# A kabuki drop that retracts into the rig.



## mquince (Feb 22, 2012)

I can't remember what it was called but on the 2011 kylie minogue tour they used it.
It was similar to a kabuki drop but retracted upwards into the rig in mili seconds.


----------



## derekleffew (Feb 22, 2012)

Not sure if this is the one that the Kylie tour used, but...
The VERSA Sniffer from All Access Staging.
Facebook video: The VERSA Sniffer | Facebook .

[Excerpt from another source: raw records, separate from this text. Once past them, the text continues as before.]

/-- R534: what reports to the manager depends on the outcome alone. -/
theorem Dev.reporting_congr {d : Dev} {f g : Dev → Dev} (h : f d = g d) : d.reporting f = d.reporting g := by
  simp only [Dev.reporting, h]

/-- R534: the manager copies what the worker reports of the session that it passes on. -/
theorem Dev.updStatus_of_passes {d : Dev} (hs : d.mst.sess.st ≠ .idle) (hp : d.passes = true) (result state : Nat) :
    d.updStatus result state =
      (let t := sessStOf state
       let pass := d.mst.sess.st != t && (t == .verifying || t == .writing)
       if t = .idle then d.sessionEnds (some result)
       else d.setSess { d.mst.sess with
          st := t, result := result, bytes := if pass then [] else d.mst.sess.bytes
          count := if pass then 0 else d.mst.sess.count }) := by
  rw [Dev.updStatus]
  dsimp only
  rw [if_neg (by simp [hs, hp])]
  simp only [beq_iff_eq]

section
variable {s : State} (hs : s.Runs)
include hs

/-- R518, R44: ERASE_OLD with its key is done while the firmware runs, and waits for it else. -/
theorem Completes.eraseOld {via : Via} {e : Dev} (h : s.Reached via 0x008) (hl : (s.dev.entered via).locked 0x008 = false)
    (he : (s.dev.entered via).work .erase = e) : Completes (.eraseOld via 0xE5) s e :=
  .ofUnlocked (exec_eraseOld_eq ..) hs h hl he

/-- R515, R518: the record of a commit is in the journal. -/
theorem Completes.settingsCommitDone {r : JRec} (hr : s.dev.mst.commit = some r) (hrun : s.dev.hlt.running = true) {e : Dev}
    (he : (let d := (s.dev.setMst { s.dev.mst with
          journal := trimJournal (s.dev.mst.journal ++ [r]), commit := none }).eraseOthers
      let d := (d.wr 0x008 Reg.MST_FW_STAT.FALLBACK 0).wr 0x008 Reg.MST_SET_CMD.COMMIT 0
      let d := (d.wr 0x008 Reg.MST_SET_STAT.RESULT 1).bump 0x008 Reg.MST.SET_COMMITS
      (d.maintEnd 0x008 7).raise 0x008 18) = e) : Completes .settingsCommitDone s e := by
  refine .ofEffect (exec_settingsCommitDone ..) hs ?_
  simp only [hr]
  rw [if_neg (by simp [hrun])]
  exact he

/-- R533: the COMMIT of the rig-image cache is tried again. -/
theorem Completes.cacheRetry {t : Nat} (hno : s.dev.mst.sess.rigTry = none) (ht : s.dev.mst.applyAt = some t)
    (hrun : s.dev.hlt.running = true) : Completes .rigCommitRetry s ((s.dev.pass (100 * Config.perUs)).cacheApplies t) := by
  refine .ofEffect (exec_rigCommitRetry ..) hs ?_
  simp only [hno, ht]
  exact if_pos hrun

section
variable (hserved : s.dev.served = true)
include hserved

/-- R529: the checks of a bundle that has arrived end with the result that they find. -/
theorem Completes.verifyDone (hst : s.dev.mst.sess.st = .verifying) (hpass : s.dev.passes = false)
    (h12 : 12 ≤ s.dev.mst.sess.bytes.length) (hlen : bundleLen s.dev.mst.sess.bytes ≤ s.dev.mst.sess.bytes.length)
    {f : Dev → Dev}
    (hf : (let b := s.dev.mst.sess.bytes
      let r := s.dev.verifyResult b
      if r = 1 then
        s.dev.setSess { s.dev.mst.sess with
          st := .verified, result := 1, digest := some (bundleDigest b), fw := isFirmware (entryAt b 0).type, bytes := [] }
      else s.dev.passStops r) = f s.dev) : Completes .verifyDone s (s.dev.reporting f) := by
  refine .ofEffect (exec_verifyDone ..) hs ?_
  dsimp only
  rw [if_neg (by simp [hst, hserved, hpass, h12, hlen])]
  exact Dev.reporting_congr hf

/-- R526: the COMMIT of a rig image of the write pass is tried again. -/
theorem Completes.rigRetry {t : Nat} (ht : s.dev.mst.sess.rigTry = some t) :
    Completes .rigCommitRetry s ((s.dev.pass (100 * Config.perUs)).rigAgain t) := by
  refine .ofEffect (exec_rigCommitRetry ..) hs ?_
  simp only [ht]
  exact if_pos hserved

/-- R534: on a worker the manager's command is the loader's. -/
theorem Completes.updCommandRelay (hw : s.dev.pwr.manager = false) (op : BitVec 3) :
    Completes (.updCommandRelay op) s (s.dev.updCmd 3 op.toNat s.dev.pwr.devId true) :=
  .ofEffect (exec_updCommandRelay ..) hs ((if_neg (by simp [hw])).trans (Dev.work_of_can hserved))

/-- R534: on a worker the manager's bytes are taken when they follow those that have arrived. -/
theorem Completes.updDataRelay (hw : s.dev.pwr.manager = false) {off : BitVec 32}
    (hoff : s.dev.mst.sess.bytes.length = off.toNat) (bytes : List Byte) :
    Completes (.updDataRelay off bytes) s (s.dev.updTake 3 true (bytes.take 2048)) :=
  .ofEffect (exec_updDataRelay ..) hs ((if_neg (by simp [hw, hoff])).trans (Dev.work_of_can hserved))

end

FTSI has built similar systems using a high-speed winch, most notably for a 1998, and still running, show here in Las Vegas.


----------



## Traitor800 (Feb 22, 2012)

That is not the one that the Kylie Tour used, theirs were built by Tait Towers. But Derek is on the right track. Its called a Sniffer or Snatch Drape. Most of them are custom built by various staging companies on an as needed basis but you may be able to find someone that's willing to rent one to you. Just an FYI those things are pretty scary, they often have little to no gear reduction. I'm pretty sure the ones on Kylie were spinning at close to 1800rpm. If you want real scary the ones used for Celine Dion's show in Vegas have a 4' diameter drum and spin close to 2000 RPM at max speed. Also that only handles the removal of the Soft goods, you'll still need a Kabuki to drop the goods.


----------